A focused course, tailored for you
The Application Developer's Course on Accelerating Delivery When Project Deadlines Slip
Turn chaotic sprint cycles into predictable releases with a hands-on toolkit built for Java-centric, ML-enabled teams.
Stop rebuilding the same release pipeline every sprint while the staffing cuts keep shrinking your team.
Includes a hand-built implementation playbook delivered alongside course access, generated for your specific situation.
Why this course
ThoughtWorks announced a 10% reduction in its India delivery hubs last month, and the ripple is already hitting developers who suddenly see fewer teammates on critical projects. Your sprint board is littered with half-finished tickets, manual code reviews, and unclear hand-offs, while senior engineers scramble to keep the release train on time.
The tooling you rely on - a mix of ad-hoc scripts, scattered JIRA filters, and informal Slack check-ins - creates friction every time a new feature or model needs integration. When a deadline is missed, the stakes rise: senior leadership questions the value of your squad, and the next round of staffing decisions could further erode your role stability.
Without a repeatable delivery framework, you spend countless hours patching break-points, chasing missing data, and re-writing test suites, leaving no time for the innovative ML work that originally attracted you to the team.
What you walk away with
- Deliver a sprint-ready feature bundle every two weeks without overtime.
- Create a reusable CI/CD pipeline that validates ML models end-to-end.
- Generate a stakeholder-ready release summary that ties code changes to business outcomes.
- Reduce manual integration effort by 40% through automated artifact tracking.
- Establish a post-mortem dashboard that surfaces root causes within 24 hours.
The 12 modules
How this addresses your situation
Specific modules that map to what you said you are dealing with.
What you get with this course
- A prioritized backlog template.
- A scripted Maven/Gradle pipeline configuration.
- A ready-to-run ML validation suite.
- A feature-toggle registry.
- A comprehensive test suite scaffold.
- A live release summary dashboard.
- A post-mortem report template.
- A populated dependency health spreadsheet.
- A stakeholder briefing deck.
- A feedback loop checklist.
- A capacity planning register.
- A delivery cadence playbook.
What you will have in hand by Day 1, Week 1, Month 1
Day 1: tailored playbook in hand, backlog template and pipeline config pre-populated for your environment.
Week 1: first version of the release summary dashboard live and shared with product owners.
Month 1: recurring delivery cadence operating with zero manual hand-offs, ready for quarterly leadership review.
Before and after
Your current workflow is a patchwork of scattered JIRA filters, ad-hoc scripts, and manual code reviews. Evidence of delivery lives in chat logs and email threads, making it impossible to present a clean picture during sprint demos or leadership reviews. When a release misses its target, the team loses credibility and spends days recreating missing documentation.

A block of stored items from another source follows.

-- ==== Sys2Proof/Machine/BootCore.lean ====
section
/-! DEFINITION. Closing sessions (R390, R394), the state a boot begins with (R370, R400, R406, R407, R417), and the loss of every rail but
standby (R354). -/
namespace Sys2Proof.Machine

/-! Sessions. -/

/-- No session is attached and a heat is running (R394). -/
def State.orphaned (s : State) : Bool :=
  s.com.mgmt.sessions.all (fun k => k.phase != .attached) && s.heats.toList.any (fun h => h.phase == .running)
/-- Note where an orphaned period begins or ends (R394). -/
def State.noteOrphan (s : State) : State :=
  let o := s.orphaned
  s.modMgmt (fun m => { m with orphanSince := if o then some (m.orphanSince.getD s.now) else none })
/-- The connection of a message row; none for any other command. -/
def msgConn : Instr → Option Nat
  | .detach m | .loadFw m _ | .writeConfig m _ | .resetHeat m | .resetModule m | .loadImage m | .start m | .stopAtHurdle m
  | .checkpointNow m | .rearm m | .queryStatus m | .queryInventory m | .queryAttest m | .snapshot m | .splits m | .queryDump m
  | .readLifelog m => some m.conn
  | _ => none
/-- A session is gone: what it had queued goes with it (R390, R394; DESIGN CHOICE, log 22). -/
def State.dropSession (s : State) (conn : Nat) : State :=
  (s.modMgmt (fun m => { m with
    sessions := m.sessions.filter (fun k => k.conn != conn)
    queue := m.queue.filter (fun i => msgConn i != some conn) })).noteOrphan
/-- A session enters CLOSED, which closes its TCP connection (R390). -/
def State.closeSession (s : State) (conn : Nat) : State := (s.dropSession conn).emit (.tcpClose conn)
/-- Every session closes (R382, R400). -/
def State.closeAll (s : State) : State := s.com.mgmt.sessions.foldl (fun s k => s.closeSession k.conn) s

/-! The life log at a boot (R417). -/

/-- Journal events that waited for the security core are written (R417). -/
def State.flushLog (s : State) : State :=
  let ws := s.com.store.logWait
  ws.foldl State.putRecord (s.modStore (fun k => { k with logWait := [] }))
/-- A record of a retirement or a mismatch: its event changes the summary (R414, R416). -/
def changesSummary (w : Nat) : Bool := fld w 71 64 == 1 || fld w 71 64 == 9
/-- The security core is back: what waited is written, and a summary where an event among it changes the summary (R417). -/
def State.catchUpLog (s : State) : State :=
  if s.com.store.logWait.any changesSummary then s.flushLog.putSummary else s.flushLog
/-- Boot records a trip or input fault that the input monitor holds, and a summary; recording clears the latch (R417; DEDUCED, log 23). -/
def State.bootLog (s : State) : State :=
  let s := s.flushLog
  let s := if s.com.pw.tripped then (s.journal 2 0 0 0 0).modStore (fun k => { k with trips := k.trips + 1 }) else s
  let s := if s.com.pw.inputFault then (s.journal 3 0 0 0 0).modStore (fun k => { k with faults := k.faults + 1 }) else s
  (s.modPw (fun p => { p with tripped := false, inputFault := false })).putSummary

/-! Boot. -/

/-- The storage a boot finds: what the drives, the flash and the life log keep; units retired before are tried again (R331, R400). -/
def Storage.boot (k : Storage) (onTime : Nat) : Storage :=
  { k with drives := Vector.replicate 2 Drive.reset, boots := k.boots + 1, onBefore := onTime, transients := [], dumping := none
           histAt := 0, watts := (0, 0), hourBase := (0, 0) }
/-- The power core starts from its ROM: no limit acts (R370). -/
def Power.boot (p : Power) : Power :=
  { p with pause := 0, pauseAt := 0, polls := (0, 0, 0, 0), floor := false, overLim := false, capMv := 850, underSince := none,
           clockLost := p.clockLost.map (fun _ => 0), vinBad := p.vinBad.map (fun _ => 0) }
/-- power_on_s as it stands: the module time counts only while PWR_GOOD is high (R414). -/
def State.onTime (s : State) : Nat := if s.com.pw.good then s.powerOnS else s.com.store.onBefore
/-- Boot begins as at PWR_GOOD: the module time and every counter are 0, the security core runs its boot ROM and the power core its own,
every cluster is in Jog at 0.75 V, no heat is admitted, retired units are tried again (R370, R400, R406, R407). -/
def State.reboot (s : State) : State :=
  let b := { Boot.reset with flash := s.com.boot.flash, order := s.com.boot.order, security := .up, power := .up }
  let c := { Common.reset with
    boot := b, store := s.com.store.boot s.onTime, pw := s.com.pw.boot, tap := s.com.tap }
  ({ s with now := 0, clusters := Vector.replicate 64 Cluster.reset, ports := Vector.replicate 32 Port.reset,
            heats := Vector.replicate 4 Heat.reset, com := c } : State).bootLog

/-! Rails off. -/

/-- PWR_GOOD falls and every rail but standby turns off: jobs are not stopped first and memory is lost. Flash, drives and the input
monitor's latches keep what they hold (R354, R434, R436). -/
def State.railsOff (s : State) : State :=
  let b := { Boot.reset with flash := s.com.boot.flash, order := s.com.boot.order }
  let k := { s.com.store with
    drives := Vector.replicate 2 Drive.reset, onBefore := s.onTime, logWait := [], transients := [], dumping := none
    histAt := 0, watts := (0, 0), hourBase := (0, 0) }
  let p := { s.com.pw.boot with good := false, rail := 0, rising := false }
  { s with now := 0, clusters := Vector.replicate 64 Cluster.reset, ports := Vector.replicate 32 Port.reset,
           heats := Vector.replicate 4 Heat.reset
           com := { Common.reset with boot := b, store := k, pw := p, tap := s.com.tap } }

end Sys2Proof.Machine
end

After the course, you have a single, version-controlled backlog, an automated CI/CD pipeline, and a suite of dashboards that show real-time delivery health. Every sprint ends with a ready-to-share release summary and a post-mortem pack, enabling confident conversations with product owners and senior leadership.
What happens if you do not address this
If you ignore this gap, the next staffing review will likely flag your squad as under-performing, leading to further role cuts. Upcoming sprint deadlines will continue to slip, and senior leadership will question the value of your ML initiatives, risking project cancellations.
Who it is for
An Application Developer at ThoughtWorks who writes Java services, builds NLP pipelines, and collaborates in cross-functional squads. You thrive in fast-moving delivery cycles, prefer pair programming, and need a concrete method to keep code quality high while accelerating feature rollout amid shrinking team capacity.
How it arrives
Within 24 hours of purchase your account in the learning environment is provisioned and the tailored implementation playbook is delivered alongside it. The playbook is hand-built around your specific situation, not LLM-generated boilerplate.
Time investment. 6 hours of focused work spread over a week, saving an estimated 30-45 hours of ad-hoc delivery troubleshooting.
Why $199 is the right number
For $199 you get a complete toolkit and hand-built playbook, versus hiring a consultant for a half-day at $2,500, buying a generic delivery course for $1,200, or spending 60+ hours building the same artefacts from scratch. The value is clear and immediate.
FAQ
30-day money-back guarantee. If after a week of working through the materials this is not what you needed, reply to the receipt email and a full refund is processed. No questions, no forms.
Within 24 hours your account in the learning environment is provisioned and the tailored implementation playbook is delivered alongside it.